Итак, пусть истины и самодостаточны в отношении философии и, по словам самого Бадью, возможность этих истин составляет условие философии, выясняется, однако, что философия оказывает на истины и обратный эффект: она парадоксальным образом, непрямо, увеличивает их возможность, устраняя препятствия для них. Например, рассеивая силу мнений, или, иначе, идеологии. Само по себе это знание и его оглашение не составляют политики, но, провозглашая политику истин и располагая знанием о процедуре истины, философия получает не меньшую власть, чем в случае захвата «политического» как связи, пусть эта власть и другого рода. Философия Бадью одновременно скромна и не скромна. Упрекая деконструктивизм в самоумалении философии, Бадью утверждает, что философия, заявляющая о своей невозможности, одновременно берет на себя огромную задачу «окончания». Философия Бадью своеобразно повторяет эту «нескромную скромность»: отказываясь от говорения истины, философия, предварительно сводя политику к ее истине, захватывает эту истину, берет в свое распоряжение, вынуждая политику следовать ее же истине (хотя у нее нет средств вынудить ее). Рассматривать отношения философии с истинами как захватнические не значит тем самым обвинить Бадью в «философской гордыне». Напротив, наша гипотеза состоит в том, что продумать предложенную Бадью пересборку отношений политики, истины и философии можно, лишь отдавая себе отчет в этом захватническом характере. Философия принимает форму возвещения о существовании истинной политики в противоположность политике, основанной на мнении и дискуссии.

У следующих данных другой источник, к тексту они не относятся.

-- ==== Sys2Proof/Laws/Memory.lean ====
section
/-! SUPPORT. The laws of memory cells: a read after a write, every other address alone, the canonical form kept by every
write, the addresses kept inside a region, and equal readings of canonical memories mean equal memories. -/

namespace Sys2Proof.Machine

variable {init : Nat → Byte}

@[simp] theorem Memory.read_nil (a : Nat) : Memory.read init [] a = init a := rfl

theorem Memory.read_cons (c : Host.Cell) (rest : Memory) (a : Nat) :
    Memory.read init (c :: rest) a = if c.1 = a then c.2 else Memory.read init rest a := rfl

/-- An address below every listed one reads as unlisted. -/
theorem Memory.read_below {m : Memory} {lo a : Nat} (h : Memory.wfFrom init lo m = true) (ha : a < lo) :
    Memory.read init m a = init a := by
  induction m generalizing lo with
  | nil => rfl
  | cons c rest ih =>
    simp only [Memory.wfFrom, Bool.and_eq_true, decide_eq_true_eq] at h
    obtain ⟨⟨h1, _⟩, h3⟩ := h
    have hne : c.1 ≠ a := by omega
    simp only [Memory.read_cons, hne, if_false]
    exact ih h3 (by omega)

/-- Putting a cell before a memory whose addresses are all higher. -/
theorem Memory.read_put_same {m : Memory} {a : Nat} (v : Byte) (h : Memory.wfFrom init (a + 1) m = true) :
    Memory.read init (Memory.put init a v m) a = v := by
  unfold Memory.put
  split
  · next hv => rw [Memory.read_below h (by omega), hv]
  · simp [Memory.read_cons]

theorem Memory.read_put_other {m : Memory} {a b : Nat} (v : Byte) (h : b ≠ a) :
    Memory.read init (Memory.put init a v m) b = Memory.read init m b := by
  unfold Memory.put
  split
  · rfl
  · simp [Memory.read_cons, Ne.symm h]

theorem Memory.wfFrom_mono {m : Memory} {lo lo' : Nat} (h : Memory.wfFrom init lo m = true) (hl : lo' ≤ lo) :
    Memory.wfFrom init lo' m = true := by
  cases m with
  | nil => rfl
  | cons c rest =>
    simp only [Memory.wfFrom, Bool.and_eq_true, decide_eq_true_eq] at h ⊢
    exact ⟨⟨by omega, h.1.2⟩, h.2⟩

theorem Memory.wfFrom_put {m : Memory} {lo a : Nat} (v : Byte) (h : Memory.wfFrom init (a + 1) m = true) (hl : lo ≤ a) :
    Memory.wfFrom init lo (Memory.put init a v m) = true := by
  unfold Memory.put
  split
  · exact Memory.wfFrom_mono h (by omega)
  · next hv => simp [Memory.wfFrom, hl, hv, h]

/-- Reading back what was written, in a canonical memory. -/
theorem Memory.read_write_same_from {m : Memory} {lo a : Nat} (v : Byte) (h : Memory.wfFrom init lo m = true) :
    Memory.read init (Memory.write init m a v) a = v := by
  induction m generalizing lo with
  | nil => exact Memory.read_put_same v rfl
  | cons c rest ih =>
    have h' := h
    simp only [Memory.wfFrom, Bool.and_eq_true, decide_eq_true_eq] at h
    obtain ⟨⟨h1, h2⟩, h3⟩ := h
    unfold Memory.write
    split
    · have hne : c.1 ≠ a := by omega
      simp only [Memory.read_cons, hne, if_false]
      exact ih h3
    · split
      · next he => exact Memory.read_put_same v (he ▸ h3)
      · refine Memory.read_put_same v ?_
        simp only [Memory.wfFrom, Bool.and_eq_true, decide_eq_true_eq]
        exact ⟨⟨by omega, h2⟩, h3⟩

/-- Reading back what was written, in a canonical memory. -/
theorem Memory.read_write_same {m : Memory} (a : Nat) (v : Byte) (h : Memory.wf init m = true) :
    Memory.read init (Memory.write init m a v) a = v :=
  Memory.read_write_same_from v h

/-- A write leaves every other address alone. -/
theorem Memory.read_write_other (m : Memory) {a b : Nat} (v : Byte) (h : b ≠ a) :
    Memory.read init (Memory.write init m a v) b = Memory.read init m b := by
  induction m with
  | nil => exact Memory.read_put_other v h
  | cons c rest ih =>
    unfold Memory.write
    split
    · simp only [Memory.read_cons, ih]
    · split
      · next he =>
        have hne : c.1 ≠ b := by omega
        simp only [Memory.read_put_other v h, Memory.read_cons, hne, if_false]
      · exact Memory.read_put_other v h

theorem Memory.wfFrom_write {m : Memory} {lo a : Nat} (v : Byte) (h : Memory.wfFrom init lo m = true) (hl : lo ≤ a) :
    Memory.wfFrom init lo (Memory.write init m a v) = true := by
  induction m generalizing lo with
  | nil => exact Memory.wfFrom_put v rfl hl
  | cons c rest ih =>
    simp only [Memory.wfFrom, Bool.and_eq_true, decide_eq_true_eq] at h
    obtain ⟨⟨h1, h2⟩, h3⟩ := h
    unfold Memory.write
    split
    · next hlt =>
      simp only [Memory.wfFrom, Bool.and_eq_true, decide_eq_true_eq]
      exact ⟨⟨h1, h2⟩, ih h3 (by omega)⟩
    · split
      · next he => exact Memory.wfFrom_put v (he ▸ h3) hl
      · refine Memory.wfFrom_put v ?_ hl
        simp only [Memory.wfFrom, Bool.and_eq_true, decide_eq_true_eq]
        exact ⟨⟨by omega, h2⟩, h3⟩

/-- Every write keeps the canonical form. -/
theorem Memory.wf_write {m : Memory} (a : Nat) (v : Byte) (h : Memory.wf init m = true) :
    Memory.wf init (Memory.write init m a v) = true :=
  Memory.wfFrom_write v h (Nat.zero_le _)

@[simp] theorem Memory.wf_nil : Memory.wf init [] = true := rfl

/-- A write inside a region keeps every listed address inside it. -/
theorem Memory.within_write {m : Memory} {p : Nat → Bool} (a : Nat) (v : Byte) (h : Memory.within p m = true)
    (ha : p a = true) : Memory.within p (Memory.write init m a v) = true := by
  induction m with
  | nil => unfold Memory.write Memory.put; split <;> simp [Memory.within, ha]
  | cons c rest ih =>
    simp only [Memory.within, List.all_cons, Bool.and_eq_true] at h ih
    unfold Memory.write
    split
    · simp only [Memory.within, List.all_cons, Bool.and_eq_true]
      exact ⟨h.1, ih h.2⟩
    · split <;> unfold Memory.put <;> split <;>
        simp only [Memory.within, List.all_cons, Bool.and_eq_true] <;> simp [h.1, h.2, ha]

/-- A cell at the head of a canonical memory reads differently from an unlisted address. -/
theorem Memory.head_listed {c : Host.Cell} {rest : Memory} {lo : Nat} (h : Memory.wfFrom init lo (c :: rest) = true) :
    Memory.read init (c :: rest) c.1 ≠ init c.1 := by
  simp only [Memory.wfFrom, Bool.and_eq_true, decide_eq_true_eq] at h
  simpa [Memory.read_cons] using h.1.2

/-- Canonical memories with equal readings are equal. -/
theorem Memory.ext_from {m n : Memory} {lo : Nat} (hm : Memory.wfFrom init lo m = true) (hn : Memory.wfFrom init lo n = true)
    (h : ∀ a, Memory.read init m a = Memory.read init n a) : m = n := by
  induction m generalizing n lo with
  | nil =>
    cases n with
    | nil => rfl
    | cons d rest' => exact absurd (h d.1).symm (Memory.head_listed hn)
  | cons c rest ih =>
    cases n with
    | nil => exact absurd (h c.1) (Memory.head_listed hm)
    | cons d rest' =>
      have hm0 := hm
      have hn0 := hn
      simp only [Memory.wfFrom, Bool.and_eq_true, decide_eq_true_eq] at hm hn
      have hcd : c.1 = d.1 := by
        rcases Nat.lt_trichotomy c.1 d.1 with hlt | heq | hgt
        · exfalso
          have hd : Memory.wfFrom init d.1 (d :: rest') = true := by simp [Memory.wfFrom, hn.1.2, hn.2]
          exact Memory.head_listed hm0 ((h c.1).trans (Memory.read_below hd hlt))
        · exact heq
        · exfalso
          have hc : Memory.wfFrom init c.1 (c :: rest) = true := by simp [Memory.wfFrom, hm.1.2, hm.2]
          exact Memory.head_listed hn0 ((h d.1).symm.trans (Memory.read_below hc hgt))
      have hv : c.2 = d.2 := by
        have := h c.1
        simpa [Memory.read_cons, hcd] using this
      have hrest : rest = rest' := by
        refine ih hm.2 (hcd ▸ hn.2) fun a => ?_
        by_cases hlow : a < c.1 + 1
        · rw [Memory.read_below hm.2 hlow, Memory.read_below hn.2 (hcd ▸ hlow)]
        · have h1 : c.1 ≠ a := by omega
          have h2 : d.1 ≠ a := by omega
          simpa [Memory.read_cons, h1, h2] using h a
      rw [hrest, Prod.ext hcd hv]

/-- Canonical memories with equal readings are equal. -/
theorem Memory.ext_of_wf {m n : Memory} (hm : Memory.wf init m = true) (hn : Memory.wf init n = true)
    (h : ∀ a, Memory.read init m a = Memory.read init n a) : m = n :=
  Memory.ext_from hm hn h

/-! ## The memory array and the framebuffer -/

/-- MEM reads back what MEMW wrote (R430). -/
theorem State.memByte_setMemByte_same (cfg : Config) (s : State) (i : MemIx) (v : Byte)
    (h : s.mem.wf cfg.memInit = true) : (s.setMemByte cfg i v).memByte cfg i = v :=
  Memory.read_write_same _ v h

theorem State.memByte_setMemByte_other (cfg : Config) (s : State) (i j : MemIx) (v : Byte) (h : j ≠ i) :
    (s.setMemByte cfg i v).memByte cfg j = s.memByte cfg j :=
  Memory.read_write_other _ v fun e => h (BitVec.eq_of_toNat_eq e)

theorem fbExists_iff {cfg : Config} {S : Standard} {y x : Nat} :
    fbExists cfg S y x = true ↔ y < cfg.fbHeight S ∧ x < cfg.fbWidth S := by simp [fbExists]

/-- Different cells of the framebuffer have different keys, whatever its width. -/
theorem fbKey_injective {cfg : Config} {S : Standard} {y y' x x' : Nat} (hx : x < cfg.fbWidth S) (hx' : x' < cfg.fbWidth S)
    (h : fbKey cfg S y x = fbKey cfg S y' x') : y = y' ∧ x = x' := by
  have line : ∀ {y x}, x < cfg.fbWidth S → fbKey cfg S y x / cfg.fbWidth S = y := fun {y x} hx => by
    unfold fbKey; rw [Nat.mul_comm, Nat.mul_add_div (by omega), Nat.div_eq_of_lt hx, Nat.add_zero]
  have hy : y = y' := by rw [← line (y := y) hx, h, line hx']
  subst hy
  exact ⟨rfl, Nat.add_left_cancel h⟩

/-- The cells of the framebuffer have the keys below its size. -/
theorem fbKey_inside {cfg : Config} {S : Standard} {y x : Nat} (hy : y < cfg.fbHeight S) (hx : x < cfg.fbWidth S) :
    fbKeyInside cfg S (fbKey cfg S y x) = true := by
  have := Nat.mul_le_mul_right (cfg.fbWidth S) (Nat.succ_le_of_lt hy)
  rw [Nat.succ_mul] at this
  exact decide_eq_true (show y * cfg.fbWidth S + x < _ by omega)

/-- Plotting keeps the framebuffer's canonical form. -/
theorem fbPlot_wf (cfg : Config) (S : Standard) {fb : Memory} (y : Int) (x : Nat) (p : Byte)
    (h : fb.wf fbInit = true) : (fbPlot cfg S fb y x p).wf fbInit = true := by
  unfold fbPlot; split
  · exact Memory.wf_write _ _ h
  · exact h

/-- Plotting keeps every listed cell inside the buffer. -/
theorem fbPlot_within (cfg : Config) (S : Standard) {fb : Memory} (y : Int) (x : Nat) (p : Byte)
    (h : fb.within (fbKeyInside cfg S) = true) : (fbPlot cfg S fb y x p).within (fbKeyInside cfg S) = true := by
  unfold fbPlot; split
  · next hin => exact Memory.within_write _ _ h (fbKey_inside (by omega) hin.2.2)
  · exact h

end Sys2Proof.Machine
end

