/-- For AudioCountersCountDownAndReload: an unclocked channel, a clocked one above the terminal count, and one at it. -/
theorem witness_audio_clock : ({ State.reset with ap := 1 } : State).ap % hw.audioDiv[(0 : Channel)] ≠ hw.audioPhase[(0 : Channel)] ∧
    State.reset.ap % hw.audioDiv[(0 : Channel)] = hw.audioPhase[(0 : Channel)] ∧
    ({ State.reset with ctr := #v[1, 1, 1, 1] } : State).ctr[(0 : Channel)] ≠ hw.audioTerminal ∧
    State.reset.ctr[(0 : Channel)] = hw.audioTerminal := by
  refine ⟨?_, rfl, ?_, rfl⟩
  · show 1 % 16 ≠ 0; decide
  · show (1 : BitVec 7) ≠ 0; decide

/-- For ToneWaveformStepsWhenDue: the last tone channel. -/
theorem witness_tone_channel : (2 : Channel).val < 3 := by decide

/-- For NoiseStepsWhenDue: the noise channel disabled, and enabled after reset. -/
theorem witness_noise_feedback : (∃ s : State, (s.reg 13).getLsbD 7 = false ∧
      true = (if (s.reg 13).getLsbD 7 then s.lfsr.getLsbD 15 ^^ s.lfsr.getLsbD 14 ^^ s.lfsr.getLsbD 12 ^^ s.lfsr.getLsbD 3 else true)) ∧
    ∃ s : State, (s.reg 13).getLsbD 7 = true ∧
      false = (if (s.reg 13).getLsbD 7 then s.lfsr.getLsbD 15 ^^ s.lfsr.getLsbD 14 ^^ s.lfsr.getLsbD 12 ^^ s.lfsr.getLsbD 3 else true) :=
  ⟨⟨State.reset, by decide⟩, ⟨resetWith [(13, 0x80)], by decide⟩⟩

/-- For NoiseRegisterNeverEmptiesAndFillsWhenDisabled. -/
theorem witness_lfsr : (1 : BitVec 16) ≠ 0 ∧ lfsrShift 1 true = lfsrShift 1 true := ⟨by decide, rfl⟩

/-- For LegalStatesStayLegal: a state in the middle of a frame, with a stimulus pending. -/
theorem witness_legal_step : ({ State.reset with vc := 17, overrun := 4, stim := [0x60000000] } : State).Legal hw ∧
    step { State.reset with vc := 17, overrun := 4, stim := [0x60000000] } =
      .next { State.reset with vc := 17, overrun := 5, reply := .ok } := by
  refine ⟨⟨by decide, by decide, hw_wellFormed.modeInitOk, fun _ => rfl, Nat.zero_le _, by decide, hw_wellFormed.presc_pos, Nat.zero_le _,
    ?_, rfl, rfl, rfl, rfl⟩, rfl⟩
  intro w h
  cases h

/-- For AssemblyLinesHaveTheirWords: every operand at its largest value. -/
theorem witness_assembly_operands : 15 ≤ 15 ∧ 255 ≤ 255 ∧ 65535 ≤ 65535 := by decide

end Sys2Proof.Tests
end

section
/-! PROOFS. MEM in a TICK (20_memory.md R81): every pass but the fetch pass gives the same on any other memory, and the fetch
pass does so where the memories agree on the cells it reads. -/

namespace Sys2Proof.Machine

/-- The same core in front of another memory. -/
def State.withMem (s : State) (m : Memory) : State := { s with mem := m }

@[simp] theorem State.withMem_hc (s : State) (m : Memory) : (s.withMem m).hc = s.hc := rfl
@[simp] theorem State.withMem_vc (s : State) (m : Memory) : (s.withMem m).vc = s.vc := rfl
@[simp] theorem State.withMem_fstate (s : State) (m : Memory) : (s.withMem m).fstate = s.fstate := rfl

theorem State.withMem_ite (c : Prop) [Decidable c] (s t : State) (m : Memory) :
    (if c then s else t).withMem m = if c then s.withMem m else t.withMem m :=
  apply_ite (State.withMem · m) c s t

/-- The memory `m` holds what MEM holds in the cells that a TICK from `s` fetches (R81, R298, R300). -/
structure FetchesAlike (cfg : Config) (s : State) (m : Memory) : Prop where
  code : s.fstate = .screenCode →
    m.read cfg.memInit (cfg.vicToArray (screenAddr s)).toNat = s.mem.read cfg.memInit (cfg.vicToArray (screenAddr s)).toNat
  colour : s.fstate = .screenCode →
    (m.read cfg.memInit (colourIndex cfg (screenAddr s)).toNat).extractLsb' 0 4 =
      (s.mem.read cfg.memInit (colourIndex cfg (screenAddr s)).toNat).extractLsb' 0 4
  bitmap : s.fstate = .charData →
    m.read cfg.memInit (cfg.vicToArray (charAddr s)).toNat = s.mem.read cfg.memInit (cfg.vicToArray (charAddr s)).toNat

Кажется, нет никаких трудностей в том, чтобы просто сказать на это: у политики нет никакой истинностной процедуры, политика никак не связана с истиной (а уж тем более сказать: истинной жизни нет!). Однако эта легкость обманчива: если у политики нет никакой истины, если политика – это не особое изобретение людей, а просто данность наличия властных отношений, то между политикой и философией не может быть никаких отношений. Для Арендт, например, политика обладала своей собственной истинностью, о которой, правда, философия ничего не могла знать, – однако Бадью понимает и политику, и философию иначе, таким образом, что отношения между ними становятся возможны – возможны за счет отказа философии от производства истины. Тот, кто зовет себя политическим философом, оказывается в своего рода ловушке: если политическая философия – это дискурс о формах сообщества, оценивающий эти формы, мы тем самым полагаем, что философия способна сказать нечто специфически философское, дать специфически философскую оценку политическим формам. Или же философия оказывается таким дискурсом, который ведет запись и учет политических дискурсов, выводит их «философские» генеалогии и т. д. Но не ясно, что в этом вообще может быть от философии. Есть ли у нас прежде какая-то философия, с которой мы подходим к политике, или философией здесь называется исследование политических идей и выработка рефлексии о социальном? Или философия – это некое прояснение и анализ таких спорных понятий, как справедливость или равенство? В последнем случае в своих прояснениях мы должны прийти к некому непротиворечивому знанию об этих означающих и к измышлению порядка, который бы им соответствовал. Политическая философия была бы, да и является зачастую таковой, изобретением градов справедливости. Но какое это ремесло имеет отношение к политике? Такая политическая философия встречала бы реальное лишь как препятствие на пути продвижения своих моделей. Каким бы эгалитарным по своему устройству этот град ни был, он не являлся бы эгалитарным изобретением, а действие в нем сводилось бы к воплощению уже готовой модели. Наличие модели града еще ничего не говорило бы о политике: град есть, а политики нет. Философия также может присматривать за политикой, чтобы та не натворила бед, чтобы та относилась с должным почтением к человеческой природе. Бадью обходит все эти пути, пусть и высокой ценой: ценой сведения политики до ее истины и ценой переподчинения ее множественных субъектов «коллективной истине как таковой».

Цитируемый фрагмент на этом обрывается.